*** Opening RECORDS SUPPLIED ***

theorem exec_fbenter_rings {s : State} (hp : s.params.Legal) (hlow : s.ledrLat = false)
    (hc : s.Calm (4 + 152 * s.params.tPhase)) :
    ∃ t, exec .fbenter s = .next t ∧ t.swr = 0xFFFE ∧ t.ledr = 0b000001 ∧ t.curRow = 0 := by
  have hexec := exec_of_seqRun (i := .fbenter) rfl (fbEnterCycles_ne_nil _) (plain_fbEnterCycles _)
    (length_fbEnterCycles hp.tPhase_pos) hc (seqRun_fbEnterCycles _ s.opStart hlow _)
  exact ⟨_, hexec, by simp [State.withClock], by simp [State.withClock], by simp [State.withClock]⟩

/-- SCAN leaves the switch ring at row 0, or, where it only polls, as it was (R142). -/
theorem exec_scan_ring {s : State} {ms : List Micro} (hp : s.params.Legal) (hms : cyclesOf .scan s = .next ms)
    (hc : s.Calm ms.length) (hring : s.swr = 0xFFFE) : ∃ t, exec .scan s = .next t ∧ t.swr = 0xFFFE := by
  cases hbusy : s.input.txBusy with
  | true =>
    have hpoll := cyclesOf_scan_of_busy hbusy
    obtain rfl : ms = pollCycle := Host.Outcome.next.inj (hms.symm.trans hpoll)
    obtain ⟨-, -, -, hswr, -⟩ := elapse_keeps (calm_congr (t := s.opStart) rfl rfl hc)
    exact ⟨_, exec_of_poll hpoll, hswr.trans hring⟩
  | false =>
    have hscan := cyclesOf_scan_of_idle hbusy
    obtain rfl : ms = whole (scanCycles s.params) := Host.Outcome.next.inj (hms.symm.trans hscan)
    rw [length_whole (scanCycles_ne_nil _)] at hc
    have hexec := exec_of_seqRun hscan (scanCycles_ne_nil _) (plain_scanCycles _) rfl hc
      (seqRun_scanCycles hp.tPhase_pos s.opStart _)
    exact ⟨_, hexec, by simp [State.withClock]⟩

theorem noReset_of_calm {i : Instr} {s t : State} {ms : List Micro} (hms : cyclesOf i s = .next ms)
    (hc : s.Calm ms.length) (h : exec i s = .next t) : s.NoReset (t.now - s.now) := by
  rw [(exec_later hms hc h).now, Nat.add_sub_cancel_left]
  exact fun k hk => (hc k hk).1

/-- An operation of the ROM in calm cycles leaves both rings in step. -/
theorem exec_keeps_rings {i : Instr} {s t : State} {ms : List Micro} (hs : s.Inv) (hrings : s.RingsInStep)
    (hg : s.NeverGlitched) (hrom : s.source = .rom) (hop : s.currentOp = some i) (hms : cyclesOf i s = .next ms)
    (hc : s.Calm ms.length) (h : exec i s = .next t) : t.swr = 0xFFFE ∧ t.ledr = 1#6 <<< t.curRow.toNat := by
  have hp := hs.params
  have hreset := noReset_of_calm hms hc h
  have swr_kept (hr : ¬Clocks i .swr) : t.swr = s.swr := exec_drivenSame (r := .clk .swr) h hreset hr hg
  have ledr_kept (hr : ¬Clocks i .ledr) : t.ledr = s.ledr := exec_drivenSame (r := .clk .ledr) h hreset hr hg
  have row_kept (hr : ¬Register.curRow.WrittenBy i) : t.curRow = s.curRow := exec_same h hreset hr
  have is_t {u : State} (hu : exec i s = .next u) : u = t := Host.Outcome.next.inj (hu.symm.trans h)
  rw [currentOp_of_rom hrom] at hop
  rcases romOp_rings hop with rfl | ⟨hupc, hi⟩
  · obtain rfl : whole (ringReset s.params.tPhase) = ms := Host.Outcome.next.inj hms
    rw [length_whole (ringReset_ne_nil _), length_ringReset hp.tPhase_pos] at hc
    obtain ⟨u, hu, -, hseeded⟩ := exec_ringrst hp hc
    rw [← is_t hu, hseeded.swr, hseeded.ledr, hseeded.curRow]
    exact ⟨rfl, by decide⟩
  · obtain ⟨hswr, hledr⟩ := hrings hrom hupc
    rcases hi with rfl | rfl | rfl | hi
    · obtain ⟨-, rfl⟩ := cyclesOf_refresh_next hms
      rw [length_whole (refreshCycles_ne_nil _ _ _), length_refreshCycles hp.tPhase_pos] at hc
      obtain ⟨u, hu, -, -, huledr, hurow⟩ := exec_refresh_ring hp hs.curRow hs.strobe hc
      refine ⟨(swr_kept (by simp [Clocks])).trans hswr, ?_⟩
      rw [← is_t hu, huledr, hurow, hledr, shiftIn_row hs.curRow]
    · obtain ⟨u, hu, huswr⟩ := exec_scan_ring hp hms hc hswr
      refine ⟨(congrArg State.swr (is_t hu)).symm.trans huswr, ?_⟩
      rw [ledr_kept (by simp [Clocks]), row_kept (by simp), hledr]
    · obtain rfl : whole (fbEnterCycles s.params.tPhase) = ms := Host.Outcome.next.inj hms
      rw [length_whole (fbEnterCycles_ne_nil _), length_fbEnterCycles hp.tPhase_pos] at hc
      obtain ⟨u, hu, huswr, huledr, hurow⟩ := exec_fbenter_rings hp hs.strobe hc
      rw [← is_t hu, huswr, huledr, hurow]
      exact ⟨rfl, by decide⟩
    · have hclocks : ¬Clocks i .swr ∧ ¬Clocks i .ledr ∧ ¬Register.curRow.WrittenBy i := by
        fin_cases hi <;> simp [Clocks]
      obtain ⟨hnswr, hnledr, hnrow⟩ := hclocks
      rw [swr_kept hnswr, ledr_kept hnledr, row_kept hnrow]
      exact ⟨hswr, hledr⟩

/-- Settles O53: a step is a reset cycle, which makes no claim on the rings, or an operation; that one ends in a reset cycle
too, or is calm, and then the ROM's operations keep the rings one by one. -/
theorem everyStepKeepsTheRingsInStep : Obligations.EveryStepKeepsTheRingsInStep := by
  intro s t hs hrings hg h
  rcases step_next_cases hs.atStart h with rfl | ⟨i, hop, hexec⟩
  · exact resetCycle_ringsInStep s
  · obtain ⟨ms, hms, hperform⟩ := exec_next_iff.mp hexec
    rcases calm_or_resetCycle ms (s := s.opStart) hg with hcalm | ⟨u, hreset⟩
    · intro hrom _
      have hc : s.Calm ms.length := hcalm
      obtain ⟨ms', -, hcycles⟩ := exec_of_noReset hexec (noReset_of_calm hms hc hexec)
      rw [hcycles, cycles_source_eq_rom] at hrom
      exact exec_keeps_rings hs hrings hg hrom hop hms hc hexec
    · rw [hperform, State.perform, hreset]
      exact resetCycle_ringsInStep u

end Sys2Proof.Machine
end

section
/-! SUPPORT. Transport Handoff (42_scan_refresh.md R145): a wait for the driver, and the cycle of acceptance. -/

namespace Sys2Proof.Machine

/-! ## The operation -/

theorem plain_idle (n : Nat) : ∀ m ∈ List.replicate n ([] : Micro), Plain m := fun m hm => by
  rw [List.eq_of_mem_replicate hm]
  rfl

theorem cyclesOf_handoff_of_ready {s : State} (h : s.input.txReady = true) :
    cyclesOf .handoff s = .next (whole [[]]) := by
  simp [cyclesOf, cyclesHandoff, h]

*** Closing RECORDS SUPPLIED ***

- WHAT THE EXERCISE ASKS
All lines above holding the word "Legal" make up the answer; copy each one.

- ANSWER
theorem exec_fbenter_rings {s : State} (hp : s.params.Legal) (hlow : s.ledrLat = false)
theorem exec_scan_ring {s : State} {ms : List Micro} (hp : s.params.Legal) (hms : cyclesOf .scan s = .next ms)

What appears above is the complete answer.